**Task directions**
Begin at the line containing "def execRaddBf16x2 (n" in the data below and go on through the line containing "onUnit (n < numCores) (s.atomicInstr n f 0x13)", repeating each line exactly; include both ends and no other line.

**Data shown**

-- ==== Sys2Proof/Machine/Remote.lean ====
section
/-! DEFINITION. Remote accesses of a core (R133, R134, R214, R215, R221 to R228) and fences, acquire and release (R148, R235, R236). -/
namespace Sys2Proof.Machine

/-- The cause that a rack address raises, the lowest code first (R126, R133, R221). -/
def State.rackCause (s : State) (a : W64) (w : Nat) : Option Cause :=
  if a.toNat % w ≠ 0 then some .misaligned
  else if fld a 63 45 ≠ 0 ∨ s.rackEid (fld a 44 40) = none then some .rackAddress
  else none

/-- The home of a rack address (R214): the die of this module that holds it, 4 for another module. -/
def State.homeOf (s : State) (a : W64) : Nat :=
  if s.rackEid (fld a 44 40) = some s.topo.ownEid then (s.place (fld a 39 0)).die else 4

/-- A request packet of a core for a rack address: SPACE 0 with its module offset (R222). -/
def State.rackPacket (s : State) (n type : Nat) (a : W64) (payload : List Byte) : Packet :=
  qMake ((s.rackEid (fld a 44 40)).getD 0xFFFF) s.topo.ownEid (s.coreTag n) type 0 0 (accessBytes type) (fld a 39 0) payload

/-- Issue a load or atomic: it is outstanding, and its packet enters the endpoint (R134). -/
def State.issueAccess (s : State) (n : Nat) (c : Core) (type d : Nat) (a : W64) (payload : List Byte) : State :=
  let r : Remote :=
    { id := c.nextId, pc := c.pc, d := d, wide := accessBytes type == 8, atomic := isAtomic type
      eid := (s.rackEid (fld a 44 40)).getD 0xFFFF, addr := fld a 44 0, part := s.corePart n, tag := s.coreTag n
      home := s.homeOf a, at_ := s.ct
      noFill := s.rcTouched (dieOf n) (s.corePart n) (fld a 44 6) (s.homeOf a) }
  (s.setCore n { c.nextPc with rem := r :: c.rem, nextId := c.nextId + 1 }).enqueue (s.rackPacket n type a payload) (s.corePart n) n
    (.access n c.nextId)

/-- RLD.W and RLD.D (R134, R214): a hit in the cache writes sD at once, a miss goes out. Beyond 32 outstanding none issues. -/
def State.rldInstr (s : State) (n : Nat) (f : RF) (type : Nat) : State :=
  s.runR n f { d := .s, a := .s } fun c =>
    let a := c.sreg f.a.toNat
    match s.rackCause a (accessBytes type) with
    | some cause => s.takeException n cause c.pc
    | none =>
      if 32 ≤ c.rem.length then s
      else
        let die := dieOf n
        let home := s.homeOf a
        let eligible := home != die
        match (if eligible then s.rcRead die (s.corePart n) home (fld a 44 0) (accessBytes type == 8) else none) with
        | some v => ((s.bumpKi (A.rcStat die) 63 32 1).rcHit die (s.corePart n) home (fld a 44 0)).done n (c.setS f.d.toNat (BitVec.ofNat 64 v))
        | none => (if eligible then s.bumpKi (A.rcStat die) 31 0 1 else s).issueAccess n c type f.d.toNat a []

/-- RST.W and RST.D (R134, R215 rule 2). Beyond 64 not acknowledged none issues. -/
def State.rstInstr (s : State) (n : Nat) (f : RF) (type : Nat) : State :=
  s.runR n f { a := .s, b := .s } fun c =>
    let a := c.sreg f.a.toNat
    match s.rackCause a (accessBytes type) with
    | some cause => s.takeException n cause c.pc
    | none =>
      if 64 ≤ c.rstores.length then s
      else
        let v := (c.sreg f.b.toNat).toNat
        let w := accessBytes type
        let e := (s.rackEid (fld a 44 40)).getD 0xFFFF
        let r : RStore := { id := c.nextId, pc := c.pc, eid := e, addr := fld a 44 0, part := s.corePart n, tag := s.coreTag n }
        let s := s.setCore n { c.nextPc with rstores := r :: c.rstores, nextId := c.nextId + 1 }
        (s.rcStore (dieOf n) (s.corePart n) (s.homeOf a) (fld a 44 0) (w == 8) v).enqueue
          (s.rackPacket n type a (toBytes w v)) (s.corePart n) n (.store n c.nextId)

/-- An atomic (R133, R134, R215 rule 3, R226); compare-swap takes its compare value from sC. -/
def State.atomicInstr (s : State) (n : Nat) (f : RF) (type : Nat) : State :=
  let cas := type == 0x0E || type == 0x0F
  s.runR n f { d := .s, a := .s, b := .s, c := if cas then .s else .none } fun c =>
    let a := c.sreg f.a.toNat
    match s.rackCause a (accessBytes type) with
    | some cause => s.takeException n cause c.pc
    | none =>
      if 32 ≤ c.rem.length then s
      else
        let w := accessBytes type
        let x := toBytes w (c.sreg f.b.toNat).toNat ++ (if cas then toBytes w (c.sreg f.c.toNat).toNat else [])
        let s := s.rcDropGran (dieOf n) (s.corePart n) (fld a 44 6) (some (s.homeOf a))
        s.issueAccess n { c with rem := (s.coreAt n).rem } type f.d.toNat a x

/-- RLD.W (R133, R134). -/
def execRldW (n : Nat) (f : RF) (s : State) : Host.Outcome State Fault Refusal := onUnit (n < numCores) (s.rldInstr n f 1)
/-- RLD.D (R133, R134). -/
def execRldD (n : Nat) (f : RF) (s : State) : Host.Outcome State Fault Refusal := onUnit (n < numCores) (s.rldInstr n f 2)
/-- RST.W (R133, R134). -/
def execRstW (n : Nat) (f : RF) (s : State) : Host.Outcome State Fault Refusal := onUnit (n < numCores) (s.rstInstr n f 3)
/-- RST.D (R133, R134). -/
def execRstD (n : Nat) (f : RF) (s : State) : Host.Outcome State Fault Refusal := onUnit (n < numCores) (s.rstInstr n f 4)
/-- RADD.I32 (R226). Fetch-add, INT32. -/
def execRaddI32 (n : Nat) (f : RF) (s : State) : Host.Outcome State Fault Refusal :=
  onUnit (n < numCores) (s.atomicInstr n f 0x08)
/-- RADD.I64 (R226). Fetch-add, INT64. -/
def execRaddI64 (n : Nat) (f : RF) (s : State) : Host.Outcome State Fault Refusal :=
  onUnit (n < numCores) (s.atomicInstr n f 0x09)
/-- RADD.F32 (R226). Fetch-add, binary32. -/
def execRaddF32 (n : Nat) (f : RF) (s : State) : Host.Outcome State Fault Refusal :=
  onUnit (n < numCores) (s.atomicInstr n f 0x0A)
/-- RADD.BF16X2 (R226). Fetch-add, two BF16. -/
def execRaddBf16x2 (n : Nat) (f : RF) (s : State) : Host.Outcome State Fault Refusal :=
  onUnit (n < numCores) (s.atomicInstr n f 0x0B)
/-- RSWAP.W (R226). Swap, 32 bits. -/
def execRswapW (n : Nat) (f : RF) (s : State) : Host.Outcome State Fault Refusal :=
  onUnit (n < numCores) (s.atomicInstr n f 0x0C)
/-- RSWAP.D (R226). Swap, 64 bits. -/
def execRswapD (n : Nat) (f : RF) (s : State) : Host.Outcome State Fault Refusal :=
  onUnit (n < numCores) (s.atomicInstr n f 0x0D)
/-- RCAS.W (R226). Compare-swap, 32 bits. -/
def execRcasW (n : Nat) (f : RF) (s : State) : Host.Outcome State Fault Refusal :=
  onUnit (n < numCores) (s.atomicInstr n f 0x0E)
/-- RCAS.D (R226). Compare-swap, 64 bits. -/
def execRcasD (n : Nat) (f : RF) (s : State) : Host.Outcome State Fault Refusal :=
  onUnit (n < numCores) (s.atomicInstr n f 0x0F)
/-- RMIN.I32 (R226). Minimum, INT32. -/
def execRminI32 (n : Nat) (f : RF) (s : State) : Host.Outcome State Fault Refusal :=
  onUnit (n < numCores) (s.atomicInstr n f 0x10)
/-- RMIN.I64 (R226). Minimum, INT64. -/
def execRminI64 (n : Nat) (f : RF) (s : State) : Host.Outcome State Fault Refusal :=
  onUnit (n < numCores) (s.atomicInstr n f 0x11)
/-- RMAX.I32 (R226). Maximum, INT32. -/
def execRmaxI32 (n : Nat) (f : RF) (s : State) : Host.Outcome State Fault Refusal :=
  onUnit (n < numCores) (s.atomicInstr n f 0x12)
/-- RMAX.I64 (R226). Maximum, INT64. -/
def execRmaxI64 (n : Nat) (f : RF) (s : State) : Host.Outcome State Fault Refusal :=
  onUnit (n < numCores) (s.atomicInstr n f 0x13)
/-- RAND.W (R226). And, 32 bits. -/
def execRandW (n : Nat) (f : RF) (s : State) : Host.Outcome State Fault Refusal :=
  onUnit (n < numCores) (s.atomicInstr n f 0x14)
/-- RAND.D (R226). And, 64 bits. -/
def execRandD (n : Nat) (f : RF) (s : State) : Host.Outcome State Fault Refusal :=
  onUnit (n < numCores) (s.atomicInstr n f 0x15)
/-- ROR.W (R226). Or, 32 bits. -/
def execRorW (n : Nat) (f : RF) (s : State) : Host.Outcome State Fault Refusal :=
  onUnit (n < numCores) (s.atomicInstr n f 0x16)
/-- ROR.D (R226). Or, 64 bits. -/
def execRorD (n : Nat) (f : RF) (s : State) : Host.Outcome State Fault Refusal :=
  onUnit (n < numCores) (s.atomicInstr n f 0x17)
/-- RXOR.W (R226). Xor, 32 bits. -/
def execRxorW (n : Nat) (f : RF) (s : State) : Host.Outcome State Fault Refusal :=
  onUnit (n < numCores) (s.atomicInstr n f 0x18)
/-- RXOR.D (R226). Xor, 64 bits. -/
def execRxorD (n : Nat) (f : RF) (s : State) : Host.Outcome State Fault Refusal :=
  onUnit (n < numCores) (s.atomicInstr n f 0x19)

/-! ### Fences (R148, R235, R236) -/

/-- A fence holds issue from its own on. -/
def State.startFence (s : State) (n : Nat) (c : Core) (acks : Bool) (eid : Option Nat) (loads : Bool) : State :=
  let r : FenceRun :=
    { pc := c.pc, acks := acks, mark := s.ep.count, copyMark := (s.copyAt (dieOf n)).nextId, eid := eid
      loads := if loads then c.rem.map Remote.id else [], at_ := s.ct }
  s.setCore n { c.nextPc with fence := some r }

/-- FENCE (R235): all destinations; it starts the invalidation of the core's partition. -/
def execFence (n : Nat) (f : RF) (s : State) : Host.Outcome State Fault Refusal :=
  onUnit (n < numCores) (s.runR n f {} fun c => (s.startFence n c true none false).rcDropPart (dieOf n) (s.corePart n))

/-- FENCE.EID (R235): the destination in sA[15:0]. -/
def execFenceEid (n : Nat) (f : RF) (s : State) : Host.Outcome State Fault Refusal :=
  onUnit (n < numCores) (s.runR n f { a := .s } fun c =>
    (s.startFence n c true (some (fld (c.sreg f.a.toNat) 15 0)) false).rcDropPart (dieOf n) (s.corePart n))

/-- ACQ (R236): earlier loads and atomics, with the invalidation. -/
def execAcq (n : Nat) (f : RF) (s : State) : Host.Outcome State Fault Refusal :=
  onUnit (n < numCores) (s.runR n f {} fun c => (s.startFence n c false none true).rcDropPart (dieOf n) (s.corePart n))

/-- REL (R236): as FENCE, and earlier loads and atomics; no invalidation. -/
def execRel (n : Nat) (f : RF) (s : State) : Host.Outcome State Fault Refusal :=
  onUnit (n < numCores) (s.runR n f {} fun c => s.startFence n c true none true)

/-- An endpoint is covered by a fence. -/
def FenceRun.covers (r : FenceRun) (e : Nat) : Bool := r.eid.all fun x => x == e

/-- The remote sides of a descriptor (R240): a pushing one its destination, a pulling one its source; the
side of an RDMA descriptor that is a connection is no endpoint (R243). -/
def Desc.remoteSide (x : Desc) (r : FenceRun) : Bool :=
  r.eid.isNone || (decide (descOp x.words < 4) && ((fld (x.words.getD 1 0) 47 46 == 1 && r.covers (fld (x.words.getD 1 0) 63 48))
    || (fld (x.words.getD 2 0) 47 46 == 1 && r.covers (fld (x.words.getD 2 0) 63 48))))

/-- A request of the core that the fence waits for: none of a routing's remote copies (R148). -/
def FenceRun.waitsFor (r : FenceRun) (n : Nat) (u : Unacked) : Bool :=
  u.core == n && !u.routed && decide (u.no < r.mark) && !isLoad (qType u.q) && r.covers (qDest u.q)

/-- Nothing is left that a fence waits for. -/
def State.fenceMet (s : State) (n : Nat) (r : FenceRun) : Bool :=
  let c := s.coreAt n
  let open_ := r.waitsFor n
  (!r.acks || (!(s.hub.dynWait.any open_) && !(s.ep.src.any fun e => e.2.unacked.any open_)
    && !((s.copyAt (dieOf n)).descs.any fun (x : Desc) =>
      x.core == n && x.cnt.isSome && decide (x.id < r.copyMark) && x.remoteSide r)))
    && !(c.rem.any fun (x : Remote) => r.loads.contains x.id)

/-- FENCE_COMPLETE (R235, R236). -/
def execFenceComplete (n : Nat) (s : State) : Host.Outcome State Fault Refusal :=
  onUnit (n < numCores)
    (match (s.coreAt n).fence with
     | some r => if s.fenceMet n r then s.setCore n { s.coreAt n with fence := none } else s
     | none => s)

/-- FENCE_TIMEOUT (R148, R235): 10 µs after issue. -/
def execFenceTimeout (n : Nat) (s : State) : Host.Outcome State Fault Refusal :=
  onUnit (n < numCores)
    (match (s.coreAt n).fence with
     | some r =>
       if r.at_ + 20000 ≤ s.ct ∧ !s.fenceMet n r then
         (s.jobFault n 3 (s.corePart n) (s.coreTag n) (r.eid.getD 0xFFFF) 0 0).takeException n .fenceTimeout r.pc
       else s
     | none => s)

end Sys2Proof.Machine
end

**Response to this exercise**
def execRaddBf16x2 (n : Nat) (f : RF) (s : State) : Host.Outcome State Fault Refusal :=
  onUnit (n < numCores) (s.atomicInstr n f 0x0B)
/-- RSWAP.W (R226). Swap, 32 bits. -/
def execRswapW (n : Nat) (f : RF) (s : State) : Host.Outcome State Fault Refusal :=
  onUnit (n < numCores) (s.atomicInstr n f 0x0C)
/-- RSWAP.D (R226). Swap, 64 bits. -/
def execRswapD (n : Nat) (f : RF) (s : State) : Host.Outcome State Fault Refusal :=
  onUnit (n < numCores) (s.atomicInstr n f 0x0D)
/-- RCAS.W (R226). Compare-swap, 32 bits. -/
def execRcasW (n : Nat) (f : RF) (s : State) : Host.Outcome State Fault Refusal :=
  onUnit (n < numCores) (s.atomicInstr n f 0x0E)
/-- RCAS.D (R226). Compare-swap, 64 bits. -/
def execRcasD (n : Nat) (f : RF) (s : State) : Host.Outcome State Fault Refusal :=
  onUnit (n < numCores) (s.atomicInstr n f 0x0F)
/-- RMIN.I32 (R226). Minimum, INT32. -/
def execRminI32 (n : Nat) (f : RF) (s : State) : Host.Outcome State Fault Refusal :=
  onUnit (n < numCores) (s.atomicInstr n f 0x10)
/-- RMIN.I64 (R226). Minimum, INT64. -/
def execRminI64 (n : Nat) (f : RF) (s : State) : Host.Outcome State Fault Refusal :=
  onUnit (n < numCores) (s.atomicInstr n f 0x11)
/-- RMAX.I32 (R226). Maximum, INT32. -/
def execRmaxI32 (n : Nat) (f : RF) (s : State) : Host.Outcome State Fault Refusal :=
  onUnit (n < numCores) (s.atomicInstr n f 0x12)
/-- RMAX.I64 (R226). Maximum, INT64. -/
def execRmaxI64 (n : Nat) (f : RF) (s : State) : Host.Outcome State Fault Refusal :=
  onUnit (n < numCores) (s.atomicInstr n f 0x13)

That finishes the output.